Can mean either. The big one in the 1970s and the last one in the early 1990s were both inflationary. In contrast the one that's been running in Japan for the last ten years and the real monster worldwide one of the 1930s were deflationary.

Y2K is without precedent. I can't see any way to predict which way it'll tip any given economy (and that's assuming that things don't go XXX-COMPLETELY pear-shaped).

Interest rates tend to go down in a deflation (but up in real terms; if you are deflating at 5% and interest rates are 0.5%, that's a real rate of 5.5% hitting your wallet, which is about what the Japanese are suffering). Rates go up in an inflation, but real rates may not remain positive. If inflation doesn't tip into a hyperinflationary wipeout and provided they can avoid defaulting in the short term, inflation can be very good to people with mortgages because the house inflates in value whereas the capital owed doesn't.

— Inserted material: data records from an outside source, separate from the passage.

-- ==== Sys2Proof/Laws/KeepsBoot.lean ====
section
/-! SUPPORT. Laws/KeepsBoot.lean: which parts of the state each operation of Machine/Boot.lean may change, and that it keeps the
canonical forms. -/

namespace Sys2Proof.Machine

variable {l : List Part} {s t : State}

theorem keeps_stepTo (h : Keeps l s t) (h_regs : Part.regs ∈ l) (n : Nat) :
    Keeps l s (t.stepTo n) := by
  unfold State.stepTo
  repeat' (first
    | with_reducible assumption | intro _ | with_reducible apply keeps_ite | with_reducible apply keeps_wr
)

theorem keeps_bootReady (h : Keeps l s t) (h_regs : Part.regs ∈ l) (slot : Nat) :
    Keeps l s (t.bootReady slot) := by
  unfold State.bootReady
  repeat' (first
    | with_reducible assumption | intro _ | with_reducible apply keeps_ite | with_reducible apply keeps_stepTo
    | with_reducible apply keeps_wr)

theorem keeps_setBoot (h : Keeps l s t) (h_boot : Part.boot ∈ l) (f : Boot → Boot) :
    Keeps l s (t.setBoot f) := by
  unfold State.setBoot
  repeat' (first
    | with_reducible assumption | intro _ | with_reducible apply keeps_ite | dsimp only | split | with_reducible apply keeps_set_boot
)

theorem keeps_crier (h : Keeps l s t) (h_boot : Part.boot ∈ l) (cause : Nat) (detail : Nat) :
    Keeps l s (t.crier cause detail) := by
  unfold State.crier
  repeat' (first
    | with_reducible assumption | intro _ | with_reducible apply keeps_ite | with_reducible apply keeps_setBoot
)

theorem keeps_crierPort (h : Keeps l s t) (h_regs : Part.regs ∈ l) (n : Nat) :
    Keeps l s (t.crierPort n) := by
  unfold State.crierPort
  repeat' (first
    | with_reducible assumption | intro _ | with_reducible apply keeps_ite | with_reducible apply keeps_wrB
    | with_reducible apply keeps_setPortSt)

theorem keeps_crierPower (h : Keeps l s t) (h_regs : Part.regs ∈ l) (d : Nat) :
    Keeps l s (t.crierPower d) := by
  unfold State.crierPower
  repeat' (first
    | with_reducible assumption | intro _ | with_reducible apply keeps_ite | with_reducible apply keeps_gateCheck
    | with_reducible apply keeps_wr)

theorem keeps_deviceReset (h : Keeps l s t) (h_regs : Part.regs ∈ l) (h_ans : Part.ans ∈ l) (h_hallIrq : Part.hallIrq ∈ l) (h_hostIrq : Part.hostIrq ∈ l) (h_sent : Part.sent ∈ l) (h_free : Part.free ∈ l) (h_stp : Part.stp ∈ l) (h_cores : Part.cores ∈ l) (h_querns : Part.querns ∈ l) (h_reeve : Part.reeve ∈ l) (h_ws : Part.ws ∈ l) (h_sv : Part.sv ∈ l) (h_mem : Part.mem ∈ l) (h_ms : Part.ms ∈ l) (h_net : Part.net ∈ l) (h_tally : Part.tally ∈ l) (h_crt : Part.crt ∈ l) (h_ewl : Part.ewl ∈ l) (h_mkt : Part.mkt ∈ l) (h_host : Part.host ∈ l) (h_cop : Part.cop ∈ l) (h_strong : Part.strong ∈ l) (h_boot : Part.boot ∈ l) (h_pins : Part.pins ∈ l) (h_hml : Part.hml ∈ l) (h_pwr : Part.pwr ∈ l) (h_dbg : Part.dbg ∈ l) (cause : Nat) (recovery : Bool) :
    Keeps l s (t.deviceReset cause recovery) := by
  unfold State.deviceReset
  dsimp only
  apply keeps_wrB _ h_regs
  apply keeps_wr _ h_regs
  apply keeps_wr _ h_regs
  apply keeps_setStrong _ h_strong
  refine h.trans ⟨fun p hp => ?_, fun w => ?_, fun _ => rfl⟩
  · cases p <;> first | rfl | exact absurd h_regs hp | exact absurd h_ans hp | exact absurd h_hallIrq hp | exact absurd h_hostIrq hp | exact absurd h_sent hp | exact absurd h_free hp | exact absurd h_stp hp | exact absurd h_cores hp | exact absurd h_querns hp | exact absurd h_reeve hp | exact absurd h_ws hp | exact absurd h_sv hp | exact absurd h_mem hp | exact absurd h_ms hp | exact absurd h_net hp | exact absurd h_tally hp | exact absurd h_crt hp | exact absurd h_ewl hp | exact absurd h_mkt hp | exact absurd h_host hp | exact absurd h_cop hp | exact absurd h_strong hp | exact absurd h_boot hp | exact absurd h_pins hp | exact absurd h_hml hp | exact absurd h_pwr hp | exact absurd h_dbg hp
  · simp only [Memory.wf, Bool.and_eq_true] at w ⊢
    exact ⟨Tab.wf_clear _ _ w.1, Tab.wf_clear _ _ w.2⟩

theorem keeps_spareNone (h : Keeps l s t) (h_regs : Part.regs ∈ l) (h_1 : Nat) :
    Keeps l s (t.spareNone h_1) := by
  unfold State.spareNone
  repeat' (first
    | with_reducible assumption | intro _ | with_reducible apply keeps_ite | with_reducible apply keeps_wr
)

theorem keeps_failCore (h : Keeps l s t) (h_regs : Part.regs ∈ l) (h_boot : Part.boot ∈ l) (h_hml : Part.hml ∈ l) (h_1 : Nat) (p : Nat) :
    Keeps l s (t.failCore h_1 p) := by
  unfold State.failCore
  repeat' (first
    | with_reducible assumption | intro _ | with_reducible apply keeps_ite | with_reducible apply keeps_setBoot
    | with_reducible apply keeps_crier | with_reducible apply keeps_spareNone | with_reducible apply keeps_wr | dsimp only | split
    | with_reducible apply keeps_set_hml)

theorem keeps_failCores (h : Keeps l s t) (h_regs : Part.regs ∈ l) (h_boot : Part.boot ∈ l) (h_hml : Part.hml ∈ l) (l_1 : List (Nat × Nat)) :
    Keeps l s (t.failCores l_1) := by
  unfold State.failCores
  repeat' (first
    | with_reducible assumption | intro _ | with_reducible apply keeps_ite | with_reducible apply keeps_failCore
    | with_reducible apply keeps_foldl)

theorem keeps_freezeRecord (h : Keeps l s t) (h_regs : Part.regs ∈ l) (h_boot : Part.boot ∈ l) (cause : Nat) (detail : Nat) :
    Keeps l s (t.freezeRecord cause detail) := by
  unfold State.freezeRecord
  repeat' (first
    | with_reducible assumption | intro _ | with_reducible apply keeps_ite | with_reducible apply keeps_wr
    | with_reducible apply keeps_setBoot | with_reducible apply keeps_foldl
)

theorem keeps_hearthWrite (h : Keeps l s t) (h_regs : Part.regs ∈ l) (h_hallIrq : Part.hallIrq ∈ l) (h_mem : Part.mem ∈ l) (h_ms : Part.ms ∈ l) (h_dbg : Part.dbg ∈ l) (o : Nat) (b : List Nat) :
    Keeps l s (t.hearthWrite o b) := by
  unfold State.hearthWrite
  repeat' (first
    | with_reducible assumption | intro _ | with_reducible apply keeps_ite | with_reducible apply keeps_writeBytes
    | with_reducible apply keeps_writeWords)

theorem keeps_holdCore (h : Keeps l s t) (h_cores : Part.cores ∈ l) (k : Nat) :
    Keeps l s (t.holdCore k) := by
  unfold State.holdCore
  repeat' (first
    | with_reducible assumption | intro _ | with_reducible apply keeps_ite | with_reducible apply keeps_setCore
)

theorem keeps_nowRunning (h : Keeps l s t) (h_regs : Part.regs ∈ l) :
    Keeps l s (t.nowRunning) := by
  unfold State.nowRunning
  repeat' (first
    | with_reducible assumption | intro _ | with_reducible apply keeps_ite | with_reducible apply keeps_stepTo
    | with_reducible apply keeps_wr)

theorem keeps_releaseCore (h : Keeps l s t) (h_cores : Part.cores ∈ l) (k : Nat) (pc : Nat) :
    Keeps l s (t.releaseCore k pc) := by
  unfold State.releaseCore
  repeat' (first
    | with_reducible assumption | intro _ | with_reducible apply keeps_ite | with_reducible apply keeps_setCore
)

theorem keeps_releaseLogical (h : Keeps l s t) (h_regs : Part.regs ∈ l) (h_cores : Part.cores ∈ l) (h_reeve : Part.reeve ∈ l) (h_1 : Nat) (c : Nat) :
    Keeps l s (t.releaseLogical h_1 c) := by
  unfold State.releaseLogical
  repeat' (first
    | with_reducible assumption | intro _ | with_reducible apply keeps_ite | with_reducible apply keeps_modRcore
    | with_reducible apply keeps_releaseCore)

theorem keeps_releaseHamlet (h : Keeps l s t) (h_regs : Part.regs ∈ l) (h_cores : Part.cores ∈ l) (h_reeve : Part.reeve ∈ l) (h_hml : Part.hml ∈ l) (h_1 : Nat) :
    Keeps l s (t.releaseHamlet h_1) := by
  unfold State.releaseHamlet
  repeat' (first
    | with_reducible assumption | intro _ | with_reducible apply keeps_ite | with_reducible apply keeps_wr
    | with_reducible apply keeps_releaseLogical | with_reducible apply keeps_foldl | with_reducible apply keeps_foldl_snd | dsimp only | split
    | with_reducible apply keeps_set_hml)

theorem keeps_runImage (h : Keeps l s t) (h_regs : Part.regs ∈ l) (h_cores : Part.cores ∈ l) (h_strong : Part.strong ∈ l) (h_boot : Part.boot ∈ l) (h_1 : List Nat) :
    Keeps l s (t.runImage h_1) := by
  unfold State.runImage
  repeat' (first
    | with_reducible assumption | intro _ | with_reducible apply keeps_ite | with_reducible apply keeps_setBoot
    | with_reducible apply keeps_wr | with_reducible apply keeps_releaseCore | with_reducible apply keeps_setStrong
)

end Sys2Proof.Machine
end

There was a Russian called Kondratiev who noticed that "capitalist" economies seem to gyrate in a 50-70 year long-term cycle marked most clearly by a deflationary crash. He was sent to the camps by Stalin and died there; his "crime" was suggesting implicitly that capitalism was not doomed to failure as per Marxist dogma, but to rebirth like a phoenix. I mention this because the theory suggests that the next deflation is overdue (and judging by recent world events, may be breaking upon us now).